• Aim of the task
Retyping the records exactly is the whole task.

• Records for processing
-- ==== Sys2Proof/Machine/Ops.lean ====
section
/-!
DEFINITION. Named operations over the state: access to contexts, cores, clusters, processes and partitions; the free
values; event counters; the fault record, fault messages and parking (15 R355, R356); entering and leaving a vectored
routine (15 R362-R364). Every meaning is written over these.
-/

namespace Sys2Proof.Machine

/-! ## Access to the parts -/

/-- Core `n`. -/
def State.core (s : State) (n : Nat) : Core := find s.cores n {}

/-- Sets core `n`. -/
def State.setCore (s : State) (n : Nat) (c : Core) : State := { s with cores := put s.cores n c }

/-- Changes core `n`. -/
def State.modCore (s : State) (n : Nat) (f : Core → Core) : State := s.setCore n (f (s.core n))

/-- Context `k` of a core. -/
def Core.ctx (c : Core) (k : Nat) : Ctx := find c.ctxs k {}

/-- Context `k` of core `n`. -/
def State.ctx (s : State) (n k : Nat) : Ctx := (s.core n).ctx k

/-- Sets context `k` of core `n`. -/
def State.setCtx (s : State) (n k : Nat) (x : Ctx) : State :=
  s.modCore n fun c => { c with ctxs := put c.ctxs k x }

/-- Changes context `k` of core `n`. -/
def State.modCtx (s : State) (n k : Nat) (f : Ctx → Ctx) : State := s.setCtx n k (f (s.ctx n k))

/-- The context whose turn it is. -/
def State.actor (s : State) : Ctx := s.ctx s.turn.core s.turn.ctx

/-- Changes the context whose turn it is. -/
def State.modActor (s : State) (f : Ctx → Ctx) : State := s.modCtx s.turn.core s.turn.ctx f

/-- Cluster by its identifier (01 R14). -/
def State.cluster (s : State) (n : Nat) : Cluster := find s.clusters n {}

/-- Changes a cluster. -/
def State.modCluster (s : State) (n : Nat) (f : Cluster → Cluster) : State :=
  { s with clusters := put s.clusters n (f (s.cluster n)) }

/-- The process of a slot; an unlisted slot names none. -/
def State.proc (s : State) (slot : Nat) : Proc := find s.procs slot {}

/-- Changes the process of a slot. -/
def State.modProc (s : State) (slot : Nat) (f : Proc → Proc) : State :=
  { s with procs := put s.procs slot (f (s.proc slot)) }

/-- Partition `p`. -/
def State.part (s : State) (p : Nat) : Partition := find s.parts p {}

/-- Changes partition `p`. -/
def State.modPart (s : State) (p : Nat) (f : Partition → Partition) : State :=
  { s with parts := put s.parts p (f (s.part p)) }

/-- Die `d`: 0-3 are D0-D3, 4 and 5 are N0 and N1. -/
def State.die (s : State) (d : Nat) : Die := find s.dies d {}

/-- Changes die `d`. -/
def State.modDie (s : State) (d : Nat) (f : Die → Die) : State :=
  { s with dies := put s.dies d (f (s.die d)) }

/-- Port `p`. -/
def State.port (s : State) (p : Nat) : Port := find s.ports p {}

/-- Changes port `p`. -/
def State.modPort (s : State) (p : Nat) (f : Port → Port) : State :=
  { s with ports := put s.ports p (f (s.port p)) }

/-- Lintel array `k`. -/
def State.lintel (s : State) (k : Nat) : Array12 := find s.arrays k {}

/-- Changes Lintel array `k`. -/
def State.modLintel (s : State) (k : Nat) (f : Array12 → Array12) : State :=
  { s with arrays := put s.arrays k (f (s.lintel k)) }

/-- Channel by its index on this device. -/
def State.chan (s : State) (k : Nat) : Chan := find s.chans k {}

/-- Changes a channel. -/
def State.modChan (s : State) (k : Nat) (f : Chan → Chan) : State :=
  { s with chans := put s.chans k (f (s.chan k)) }

/-- A number not given out before. -/
def State.takeFresh (s : State) : Nat × State := (s.fresh, { s with fresh := s.fresh + 1 })

/-! ## Identifiers (01 R11, R14) -/

/-- A cluster identifier that names a cluster: x below 48. -/
def clusterOk (n : Nat) : Bool := decide (n < 2048) && decide (n % 64 < 48)

/-- A core identifier that names a core. -/
def coreOk (n : Nat) : Bool := clusterOk (n / 8)

/-- x and y of a cluster. -/
def clusterX (n : Nat) : Nat := n % 64
/-- y of a cluster. -/
def clusterY (n : Nat) : Nat := n / 64
/-- The die of a cluster (R11). -/
def dieOf (n : Nat) : Nat := 2 * (clusterY n / 16) + clusterX n / 24
/-- The I/O die a compute die is attached to (R9): 0 N0, 1 N1. -/
def ioOf (die : Nat) : Nat := die % 2

/-- A group name's slot (14 R346). -/
def slotOf (name : Nat) : Nat := bitsOf name 23 8
/-- A group name's device. -/
def devOf (name : Nat) : Nat := bitsOf name 31 24

/-- The process a name stands for on this device: its slot's process, when the generation agrees and it is no EXITED
one. -/
def State.named (s : State) (name : Nat) : Option Proc :=
  let p := s.proc (slotOf name)
  if name ≠ 0 ∧ devOf name = s.devidx ∧ p.name = name ∧ p.state ≠ .exited then some p else none

/-! ## Partition records (22 R392, R394) -/

/-- VALID of a partition record. -/
def Partition.valid (p : Partition) : Bool := fieldOf p.record 0 0 = 1
/-- Bit x of COLS. -/
def Partition.hasColumn (p : Partition) (x : Nat) : Bool := x < 48 && fieldOf p.record (464 + x) (464 + x) = 1
/-- MBASE -/
def Partition.mbase (p : Partition) : Nat := fieldOf p.record 447 384
/-- MSIZE -/
def Partition.msize (p : Partition) : Nat := fieldOf p.record 383 320
/-- ROOT -/
def Partition.root (p : Partition) : Nat := fieldOf p.record 319 256
/-- DIRTY -/
def Partition.dirty (p : Partition) : Nat := fieldOf p.record 255 192
/-- VECP -/
def Partition.vecp (p : Partition) : Nat := fieldOf p.record 191 128
/-- VECT -/
def Partition.vect (p : Partition) : Nat := fieldOf p.record 127 64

• Output for this task
-- ==== Sys2Proof/Machine/Ops.lean ====
section
/-!
DEFINITION. Named operations over the state: access to contexts, cores, clusters, processes and partitions; the free
values; event counters; the fault record, fault messages and parking (15 R355, R356); entering and leaving a vectored
routine (15 R362-R364). Every meaning is written over these.
-/

namespace Sys2Proof.Machine

/-! ## Access to the parts -/

/-- Core `n`. -/
def State.core (s : State) (n : Nat) : Core := find s.cores n {}

/-- Sets core `n`. -/
def State.setCore (s : State) (n : Nat) (c : Core) : State := { s with cores := put s.cores n c }

/-- Changes core `n`. -/
def State.modCore (s : State) (n : Nat) (f : Core → Core) : State := s.setCore n (f (s.core n))

/-- Context `k` of a core. -/
def Core.ctx (c : Core) (k : Nat) : Ctx := find c.ctxs k {}

/-- Context `k` of core `n`. -/
def State.ctx (s : State) (n k : Nat) : Ctx := (s.core n).ctx k

/-- Sets context `k` of core `n`. -/
def State.setCtx (s : State) (n k : Nat) (x : Ctx) : State :=
  s.modCore n fun c => { c with ctxs := put c.ctxs k x }

/-- Changes context `k` of core `n`. -/
def State.modCtx (s : State) (n k : Nat) (f : Ctx → Ctx) : State := s.setCtx n k (f (s.ctx n k))

/-- The context whose turn it is. -/
def State.actor (s : State) : Ctx := s.ctx s.turn.core s.turn.ctx

/-- Changes the context whose turn it is. -/
def State.modActor (s : State) (f : Ctx → Ctx) : State := s.modCtx s.turn.core s.turn.ctx f

/-- Cluster by its identifier (01 R14). -/
def State.cluster (s : State) (n : Nat) : Cluster := find s.clusters n {}

/-- Changes a cluster. -/
def State.modCluster (s : State) (n : Nat) (f : Cluster → Cluster) : State :=
  { s with clusters := put s.clusters n (f (s.cluster n)) }

/-- The process of a slot; an unlisted slot names none. -/
def State.proc (s : State) (slot : Nat) : Proc := find s.procs slot {}

/-- Changes the process of a slot. -/
def State.modProc (s : State) (slot : Nat) (f : Proc → Proc) : State :=
  { s with procs := put s.procs slot (f (s.proc slot)) }

/-- Partition `p`. -/
def State.part (s : State) (p : Nat) : Partition := find s.parts p {}

/-- Changes partition `p`. -/
def State.modPart (s : State) (p : Nat) (f : Partition → Partition) : State :=
  { s with parts := put s.parts p (f (s.part p)) }

/-- Die `d`: 0-3 are D0-D3, 4 and 5 are N0 and N1. -/
def State.die (s : State) (d : Nat) : Die := find s.dies d {}

/-- Changes die `d`. -/
def State.modDie (s : State) (d : Nat) (f : Die → Die) : State :=
  { s with dies := put s.dies d (f (s.die d)) }

/-- Port `p`. -/
def State.port (s : State) (p : Nat) : Port := find s.ports p {}

/-- Changes port `p`. -/
def State.modPort (s : State) (p : Nat) (f : Port → Port) : State :=
  { s with ports := put s.ports p (f (s.port p)) }

/-- Lintel array `k`. -/
def State.lintel (s : State) (k : Nat) : Array12 := find s.arrays k {}

/-- Changes Lintel array `k`. -/
def State.modLintel (s : State) (k : Nat) (f : Array12 → Array12) : State :=
  { s with arrays := put s.arrays k (f (s.lintel k)) }

/-- Channel by its index on this device. -/
def State.chan (s : State) (k : Nat) : Chan := find s.chans k {}

/-- Changes a channel. -/
def State.modChan (s : State) (k : Nat) (f : Chan → Chan) : State :=
  { s with chans := put s.chans k (f (s.chan k)) }

/-- A number not given out before. -/
def State.takeFresh (s : State) : Nat × State := (s.fresh, { s with fresh := s.fresh + 1 })

/-! ## Identifiers (01 R11, R14) -/

/-- A cluster identifier that names a cluster: x below 48. -/
def clusterOk (n : Nat) : Bool := decide (n < 2048) && decide (n % 64 < 48)

/-- A core identifier that names a core. -/
def coreOk (n : Nat) : Bool := clusterOk (n / 8)

/-- x and y of a cluster. -/
def clusterX (n : Nat) : Nat := n % 64
/-- y of a cluster. -/
def clusterY (n : Nat) : Nat := n / 64
/-- The die of a cluster (R11). -/
def dieOf (n : Nat) : Nat := 2 * (clusterY n / 16) + clusterX n / 24
/-- The I/O die a compute die is attached to (R9): 0 N0, 1 N1. -/
def ioOf (die : Nat) : Nat := die % 2

/-- A group name's slot (14 R346). -/
def slotOf (name : Nat) : Nat := bitsOf name 23 8
/-- A group name's device. -/
def devOf (name : Nat) : Nat := bitsOf name 31 24

/-- The process a name stands for on this device: its slot's process, when the generation agrees and it is no EXITED
one. -/
def State.named (s : State) (name : Nat) : Option Proc :=
  let p := s.proc (slotOf name)
  if name ≠ 0 ∧ devOf name = s.devidx ∧ p.name = name ∧ p.state ≠ .exited then some p else none

/-! ## Partition records (22 R392, R394) -/

/-- VALID of a partition record. -/
def Partition.valid (p : Partition) : Bool := fieldOf p.record 0 0 = 1
/-- Bit x of COLS. -/
def Partition.hasColumn (p : Partition) (x : Nat) : Bool := x < 48 && fieldOf p.record (464 + x) (464 + x) = 1
/-- MBASE -/
def Partition.mbase (p : Partition) : Nat := fieldOf p.record 447 384
/-- MSIZE -/
def Partition.msize (p : Partition) : Nat := fieldOf p.record 383 320
/-- ROOT -/
def Partition.root (p : Partition) : Nat := fieldOf p.record 319 256
/-- DIRTY -/
def Partition.dirty (p : Partition) : Nat := fieldOf p.record 255 192
/-- VECP -/
def Partition.vecp (p : Partition) : Nat := fieldOf p.record 191 128
/-- VECT -/
def Partition.vect (p : Partition) : Nat := fieldOf p.record 127 64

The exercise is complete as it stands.